= Vladimir Kuznetsov (diplomat) =

Russian diplomat

Vladimir Kuznetsov (born 1957) is a former Russian diplomat who was the head of the United Nations Committee for Administrative and Budgetary Issues. He also served as a diplomat for the Russian Mission.

Kuznetsov was indicted in September 2005 in the United States District Court for the Southern District of New York (1:05-cr-00916-DAB-1) following a guilty plea and immediate cooperation by the former UN official Alexander Yakovlev, who at the time was facing 20 years in jail on a conspiracy to commit money laundering charge. Yakovlev's lawyer, Arkady Bukh, stated that he expected Mr. Yakovlev's sentence to be significantly reduced in exchange for Yakovlev's testimony at trial.
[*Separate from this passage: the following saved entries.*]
-- ==== Sys2Proof/Laws/Words.lean ====
section
/-! SUPPORT. The word operators as bit vector operators, and the pure effect of an operator word. -/

namespace Sys2Proof.Machine

theorem addWord_eq (a b : Word) : addWord a b = a + b := by
  apply BitVec.eq_of_toNat_eq
  rw [addWord, wrap32, BitVec.toNat_ofNat, BitVec.toNat_add]

theorem subWord_eq (a b : Word) : subWord a b = a - b := by
  apply BitVec.eq_of_toNat_eq
  rw [subWord, wrap32, BitVec.toNat_ofNat, BitVec.toNat_sub]
  have := a.isLt
  have := b.isLt
  omega

theorem mulWord_eq (a b : Word) : mulWord a b = a * b := by
  apply BitVec.eq_of_toNat_eq
  rw [mulWord, wrap32, BitVec.toNat_ofNat, BitVec.toNat_mul]

theorem divuWord_eq (a b : Word) : divuWord a b = if b = 0 then 0 else a / b := by
  unfold divuWord
  split
  · rfl
  · apply BitVec.eq_of_toNat_eq
    rw [wrap32, BitVec.toNat_ofNat, BitVec.toNat_udiv]
    exact Nat.mod_eq_of_lt (lt_of_le_of_lt (Nat.div_le_self _ _) a.isLt)

theorem moduWord_eq (a b : Word) : moduWord a b = if b = 0 then 0 else a % b := by
  unfold moduWord
  split
  · rfl
  · apply BitVec.eq_of_toNat_eq
    rw [wrap32, BitVec.toNat_ofNat, BitVec.toNat_umod]
    exact Nat.mod_eq_of_lt (lt_of_le_of_lt (Nat.mod_le _ _) a.isLt)

theorem shlWord_eq (a b : Word) : shlWord a b = a <<< (b.toNat % 32) := by
  apply BitVec.eq_of_toNat_eq
  rw [shlWord, wrap32, BitVec.toNat_ofNat, BitVec.toNat_shiftLeft, Nat.shiftLeft_eq, shiftAmount]

theorem shrWord_eq (a b : Word) : shrWord a b = a >>> (b.toNat % 32) := by
  apply BitVec.eq_of_toNat_eq
  rw [shrWord, wrap32, BitVec.toNat_ofNat, BitVec.toNat_ushiftRight, Nat.shiftRight_eq_div_pow,
    shiftAmount]
  exact Nat.mod_eq_of_lt (lt_of_le_of_lt (Nat.div_le_self _ _) a.isLt)

theorem ctxBinary_cons (f : Word → Word → Word) (dz sa : Word → Word → Bool) (a b : Word)
    (below : List Word) (d s : Bool) :
    ctxBinary f dz sa ⟨b :: a :: below, d, s⟩ =
      some ⟨f a b :: below, d || dz a b, s || sa a b⟩ := rfl

/-- One operator word computes `opValue` and raises the flag its operands raise. -/
theorem runWords_opwOf (op : BinOp) (t a b : Word) (below : List Word) (dz sa : Bool) :
    runWords t [opwOf op] ⟨b :: a :: below, dz, sa⟩ =
      some { stack := opValue op a b :: below
             dz := dz || (decide (op = .div ∨ op = .mod) && decide (b = 0))
             sa := sa || (decide (op = .shl ∨ op = .shr) && decide (32 ≤ b.toNat)) } := by
  cases op <;>
    simp only [opwOf, runWords, wordEffect, ctxBinary_cons, noFlag, zeroDivisor, wideShift,
      opValue, andWord, orWord, xorWord, addWord_eq, subWord_eq, mulWord_eq, divuWord_eq,
      moduWord_eq, shlWord_eq, shrWord_eq] <;> simp

/-- Words without END, then END: the evaluation returns the context that the words leave. -/
theorem evalProgram_of_runWords (t : Word) (is : List Instr) (c c' : Ctx)
    (h : runWords t is c = some c') : evalProgram t (is ++ [.endOp]) c = ctxReturn c' := by
  induction is generalizing c with
  | nil =>
    simp only [runWords, Option.some.injEq] at h
    simp [h, evalProgram]
  | cons i is ih =>
    rw [runWords] at h
    split at h
    · rename_i c1 h1
      have hi : i ≠ .endOp := by
        rintro rfl
        simp [wordEffect] at h1
      simp only [List.cons_append, evalProgram, hi, if_false, h1]
      exact ih _ h
    · cases h

end Sys2Proof.Machine
end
In March 2007, Kuznetsov was convicted in New York City of one count of conspiracy to commit money laundering. He was found guilty of setting up an offshore company and opening up a bank account in Antigua to launder money received from Alexander Yakovlev, who has admitted receiving nearly $1 million in bribes from United Nations contractors. In October of the same year, he was sentenced to imprisonment for 51 months and a fine of $73,000.

==Background==
Kuznetsov was elected to a three-year term on the budget advisory committee in January 2003. The prestigious panel’s 15 members, including a representative of the United States, then elected him as its chairman. He has worked in various budget-related positions in the U.N. Secretariat and the Russian Mission since 1980.

The chairman is the only member of the ACABQ to draw a U.N. salary and benefits, and also gets diplomatic immunity. Committee members are not UN employees and do not normally enjoy diplomatic immunity. But the General Assembly granted him immunity because of his chairmanship. This diplomatic immunity was waived however, in August, 2005 the UN.